# [Dataset]

........

theorem Fewer.unlist (n : SessId) (x : Session) (s : State) : Fewer s (State.unlist n x s) := by
  unfold State.unlist
  try dsimp only
  repeat' first
    | with_reducible apply Fewer.refl
    | exact fun _ => rfl
    | exact fun _ => ⟨rfl, rfl⟩
    | exact Eq.refl _
    | assumption
    | with_reducible apply Fewer.each
    | with_reducible apply Fewer.trans (k := Fewer.freeSess ..)
    | with_reducible apply Fewer.trans (k := Fewer.onZone _ _ ?_ )
    | with_reducible apply Fewer.trans (k := Fewer.onRouter _ ?_ )
    | with_reducible apply Fewer.trans (k := Fewer.onTone _ ?_ )
    | split
    | intro _ _
    | intro _

theorem Fewer.releaseAll (n : SessId) (x : Session) (s : State) : Fewer s (State.releaseAll n x s) := by
  unfold State.releaseAll
  try dsimp only
  repeat' first
    | with_reducible apply Fewer.refl
    | exact fun _ => rfl
    | exact fun _ => ⟨rfl, rfl⟩
    | exact Eq.refl _
    | assumption
    | with_reducible apply Fewer.each
    | with_reducible apply Fewer.trans (k := Fewer.releaseZone ..)
    | with_reducible apply Fewer.trans (k := Fewer.onZone _ _ ?_ )
    | split
    | intro _ _
    | intro _

theorem Fewer.endOne (n : SessId) (cause : EndCause) (s : State) : Fewer s (State.endOne n cause s) := by
  unfold State.endOne
  try dsimp only
  repeat' first
    | with_reducible apply Fewer.refl
    | exact fun _ => rfl
    | exact fun _ => ⟨rfl, rfl⟩
    | exact Eq.refl _
    | assumption
    | with_reducible apply Fewer.trans (k := Fewer.unlist ..)
    | with_reducible apply Fewer.trans (k := Fewer.releaseAll ..)
    | with_reducible apply Fewer.trans (k := Fewer.returnSource ..)
    | with_reducible apply Fewer.trans (k := Fewer.dropFromConsoles ..)
    | with_reducible apply Fewer.trans (k := Fewer.reportEnd ..)
    | with_reducible apply Fewer.trans (k := Fewer.onWork ..)
    | with_reducible apply Fewer.trans (k := Fewer.tellBuilding ..)
    | split
    | intro _ _
    | intro _

theorem Fewer.settleFrom (last : Option SessId) (k : Nat) : ∀ s : State, Fewer s (s.settleFrom last k) := by
  induction k with
  | zero => exact Fewer.refl
  | succ k ih =>
    intro s
    unfold State.settleFrom
    dsimp only
    have h : Fewer s (s.each s.work.touched State.judgePause) := Fewer.each _ _ (Fewer.refl s) Fewer.judgePause
    split
    · exact h.trans (Fewer.onWork _ _)
    · exact (h.trans (Fewer.endOne _ _ _)).trans (ih _)

theorem Fewer.settle (s : State) : Fewer s (State.settle s) := by
  unfold State.settle
  try dsimp only
  repeat' first
    | with_reducible apply Fewer.refl
    | exact fun _ => rfl
    | exact fun _ => ⟨rfl, rfl⟩
    | exact Eq.refl _
    | assumption
    | with_reducible apply Fewer.trans (k := Fewer.settleFrom ..)
    | split
    | intro _ _
    | intro _

theorem Fewer.endSession (n : SessId) (cause : EndCause) (s : State) : Fewer s (State.endSession n cause s) := by
  unfold State.endSession
  try dsimp only
  repeat' first
    | with_reducible apply Fewer.refl
    | exact fun _ => rfl
    | exact fun _ => ⟨rfl, rfl⟩
    | exact Eq.refl _
    | assumption
    | with_reducible apply Fewer.trans (k := Fewer.endOne ..)
    | with_reducible apply Fewer.trans (k := Fewer.settle ..)
    | split
    | intro _ _
    | intro _

theorem Fewer.endSessions (ns : List SessId) (cause : EndCause) (s : State) : Fewer s (State.endSessions ns cause s) := by
  unfold State.endSessions
  try dsimp only
  repeat' first
    | with_reducible apply Fewer.refl
    | exact fun _ => rfl
    | exact fun _ => ⟨rfl, rfl⟩
    | exact Eq.refl _
    | assumption
    | with_reducible apply Fewer.each
    | with_reducible apply Fewer.trans (k := Fewer.endSession ..)
    | split
    | intro _ _
    | intro _

theorem Fewer.takeGen (g : GenId) (n : SessId) (s : State) : Fewer s (State.takeGen g n s) := by
  unfold State.takeGen
  try dsimp only
  repeat' first
    | with_reducible apply Fewer.refl
    | exact fun _ => rfl
    | exact fun _ => ⟨rfl, rfl⟩
    | exact Eq.refl _
    | assumption
    | with_reducible apply Fewer.trans (k := Fewer.onWork ..)
    | with_reducible apply Fewer.trans (k := Fewer.endSessions ..)
    | with_reducible apply Fewer.trans (k := Fewer.grantGen ..)
    | split
    | intro _ _
    | intro _

theorem Fewer.askGen (n : SessId) (s : State) : Fewer s (State.askGen n s) := by
  unfold State.askGen
  try dsimp only
  repeat' first
    | with_reducible apply Fewer.refl
    | exact fun _ => rfl
    | exact fun _ => ⟨rfl, rfl⟩
    | exact Eq.refl _
    | assumption
    | with_reducible apply Fewer.trans (k := Fewer.joinGen ..)
    | with_reducible apply Fewer.trans (k := Fewer.grantGen ..)
    | with_reducible apply Fewer.trans (k := Fewer.takeGen ..)
    | with_reducible apply Fewer.trans (k := Fewer.endSession ..)
    | with_reducible apply Fewer.trans (k := Fewer.onTone _ ?_ )
    | split
    | intro _ _
    | intro _

theorem Fewer.askPlayer (n : SessId) (p : PlayerId) (s : State) : Fewer s (State.askPlayer n p s) := by
  unfold State.askPlayer
  try dsimp only
  repeat' first
    | with_reducible apply Fewer.refl
    | exact fun _ => rfl
    | exact fun _ => ⟨rfl, rfl⟩
    | exact Eq.refl _
    | assumption
    | with_reducible apply Fewer.trans (k := Fewer.grantPlayer ..)
    | with_reducible apply Fewer.trans (k := Fewer.onWork ..)
    | with_reducible apply Fewer.trans (k := Fewer.endSession ..)
    | with_reducible apply Fewer.trans (k := Fewer.onPlayer ..)
    | split
    | intro _ _
    | intro _

theorem Fewer.askSource (n : SessId) (s : State) : Fewer s (State.askSource n s) := by
  unfold State.askSource
  try dsimp only
  repeat' first
    | with_reducible apply Fewer.refl
    | exact fun _ => rfl
    | exact fun _ => ⟨rfl, rfl⟩
    | exact Eq.refl _
    | assumption
    | with_reducible apply Fewer.trans (k := Fewer.activate ..)
    | with_reducible apply Fewer.trans (k := Fewer.askGen ..)
    | with_reducible apply Fewer.trans (k := Fewer.askPlayer ..)
    | split
    | intro _ _
    | intro _

theorem Fewer.faultZone (z : ZoneId) (s : State) : Fewer s (State.faultZone z s) := by
  unfold State.faultZone
  try dsimp only
  repeat' first
    | with_reducible apply Fewer.refl
    | exact fun _ => rfl
    | exact fun _ => ⟨rfl, rfl⟩
    | exact Eq.refl _
    | assumption
    | with_reducible apply Fewer.trans (k := Fewer.moveZone ..)
    | with_reducible apply Fewer.trans (k := Fewer.onZone _ _ ?_ )
    | split
    | intro _ _
    | intro _

theorem Fewer.loseZone (z : ZoneId) (n : SessId) (s : State) : Fewer s (State.loseZone z n s) := by
  unfold State.loseZone
  try dsimp only
  repeat' first
    | with_reducible apply Fewer.refl
    | exact fun _ => rfl
    | exact fun _ => ⟨rfl, rfl⟩
    | exact Eq.refl _
    | assumption
    | with_reducible apply Fewer.trans (k := Fewer.moveZone ..)
    | with_reducible apply Fewer.trans (k := Fewer.onZone _ _ ?_ )
    | split
    | intro _ _
    | intro _

theorem Fewer.rejudge (z : ZoneId) (s : State) : Fewer s (State.rejudge z s) := by
  unfold State.rejudge
  try dsimp only
  repeat' first
    | with_reducible apply Fewer.refl
    | exact fun _ => rfl
    | exact fun _ => ⟨rfl, rfl⟩
    | exact Eq.refl _
    | assumption
    | with_reducible apply Fewer.each
    | with_reducible apply Fewer.trans (k := Fewer.faultZone ..)
    | with_reducible apply Fewer.trans (k := Fewer.loseZone ..)
    | with_reducible apply Fewer.trans (k := Fewer.releaseZone ..)
    | with_reducible apply Fewer.trans (k := Fewer.offer ..)
    | with_reducible apply Fewer.trans (k := Fewer.settle ..)
    | split
    | intro _ _
    | intro _

/-! ### Sessions made, and signals -/

theorem Voice.settleFrom (last : Option SessId) (k : Nat) (s : State) : Voice s (s.settleFrom last k) :=
  (Fewer.settleFrom last k s).voice
theorem Voice.judge (mayDefer : Bool) (n : SessId) (z : ZoneId) (s : State) :
    Voice s (State.judge mayDefer n z s) := (Fewer.judge mayDefer n z s).voice
theorem Voice.touch (n : SessId) (s : State) :
    Voice s (State.touch n s) := (Fewer.touch n s).voice
theorem Voice.askSource (n : SessId) (s : State) :
    Voice s (State.askSource n s) := (Fewer.askSource n s).voice
theorem Voice.onWork (f : Work → Work) (s : State) :
    Voice s (s.onWork f) := (Fewer.onWork f s).voice
theorem Voice.onMem {s : State} (base : Nat) (bs : List Byte) (h : ∀ a, base ≤ a → a < base + bs.length → ¬ hostArea a) :
    Voice s (s.onMem fun m => m.write base bs) := (Fewer.onMem base bs h).voice
theorem Voice.onBuilding {s : State} (b : BuildingId) (f : Building → Building) (h : ∀ r, f r = { r with signal := (f r).signal, wanted := (f r).wanted }) :
    Voice s (s.onBuilding b f) := (Fewer.onBuilding b f h).voice
theorem Voice.endSession (n : SessId) (cause : EndCause) (s : State) :
    Voice s (State.endSession n cause s) := (Fewer.endSession n cause s).voice

theorem Voice.enterSession (a : SessionAsk) (n : SessId) (s : State) : Voice s (State.enterSession a n s) := by
  unfold State.enterSession
  dsimp only
  with_reducible apply Voice.trans (k := Voice.settleFrom ..)
  refine Voice.each _ _ ?_ fun z t => Voice.judge _ _ _ _
  with_reducible apply Voice.trans (k := Voice.touch ..)
  exact Voice.fillSess n _ s rfl

theorem Voice.createSession (a : SessionAsk) (s : State) : Voice s (s.createSession a).1 := by
  unfold State.createSession
  split
  · exact Voice.refl s
  · split
    · exact Voice.refl s
    · exact (Voice.enterSession _ _ _).trans (Voice.askSource _ _)

theorem Voice.drawFree (s : State) : Voice s s.drawFree := Voice.onWork _ _

theorem Voice.writeBuildingMirror (b : BuildingId) (s : State) : Voice s (s.writeBuildingMirror b) := by
  unfold State.writeBuildingMirror
  dsimp only
  refine Voice.trans (Voice.trans ?_ (Voice.onMem _ _ fun a h1 h2 h => ?_)) (Voice.drawFree _)
  case refine_2 =>
    have := b.isLt
    rw [mirrorRecord_length, buildingBody_length] at h2
    simp only [hostArea] at h
    omega
  exact (Reported.onRh _ rfl rfl rfl rfl rfl id).fewer.voice

theorem Voice.pushStandDown (b : BuildingId) (s : State) : Voice s (State.pushStandDown b s) := by
  unfold State.pushStandDown
  try dsimp only
  repeat' first
    | with_reducible apply Voice.refl
    | exact fun _ => rfl
    | exact fun _ => ⟨rfl, rfl⟩
    | exact Eq.refl _
    | assumption
    | with_reducible apply Voice.trans (k := Voice.onWork ..)
    | split
    | intro _ _
    | intro _

theorem Voice.takeAnswer (b : BuildingId) (answer : Option SessId) (s : State) : Voice s (State.takeAnswer b answer s) := by
  unfold State.takeAnswer
  try dsimp only
  repeat' first
    | with_reducible apply Voice.refl
    | exact fun _ => rfl
    | exact fun _ => ⟨rfl, rfl⟩
    | exact Eq.refl _
    | assumption
    | with_reducible apply Voice.trans (k := Voice.onBuilding _ _ ?_)
    | with_reducible apply Voice.trans (k := Voice.pushStandDown ..)
    | split
    | intro _ _
    | intro _

theorem Voice.askSignal (b : BuildingId) (s : State) : Voice s (s.askSignal b) := by
  unfold State.askSignal
  split
  · exact Voice.refl s
  · exact (Voice.createSession _ _).trans (Voice.takeAnswer _ _ _)

theorem Voice.endSignal (b : BuildingId) (s : State) : Voice s (State.endSignal b s) := by
  unfold State.endSignal
  try dsimp only
  repeat' first
    | with_reducible apply Voice.refl
    | exact fun _ => rfl
    | exact fun _ => ⟨rfl, rfl⟩
    | exact Eq.refl _
    | assumption
    | with_reducible apply Voice.trans (k := Voice.endSession ..)
    | split
    | intro _ _
    | intro _

/-! ### Bells -/

theorem Talk.changeZone {s : State} (z : ZoneId) (f : Zone → Zone)
    (h : ∀ r, (f r).building = r.building ∧ (f r).base = r.base ∧ (f r).override = r.override ∧
      (f r).fault = r.fault) : Talk s (s.changeZone z f) := by
  have k := Calm.changeZone (s := s) z f h
  unfold State.changeZone State.refreshZone at k ⊢
  split at k
  · rename_i e; rw [if_pos e]; exact .of_drill k rfl
  · rename_i e; rw [if_neg e]
    have v := Fewer.rejudge z ((s.onZone z f).onZone z fun r => { r with effective := r.compute })
    exact ⟨k, v.buildings, v.log, v.serial⟩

........

# [Exercise details]
Check every line of the records above for the string "pushStandDown". Copy those that hold it.

# [Exercise answer]
theorem Voice.pushStandDown (b : BuildingId) (s : State) : Voice s (State.pushStandDown b s) := by
  unfold State.pushStandDown
    | with_reducible apply Voice.trans (k := Voice.pushStandDown ..)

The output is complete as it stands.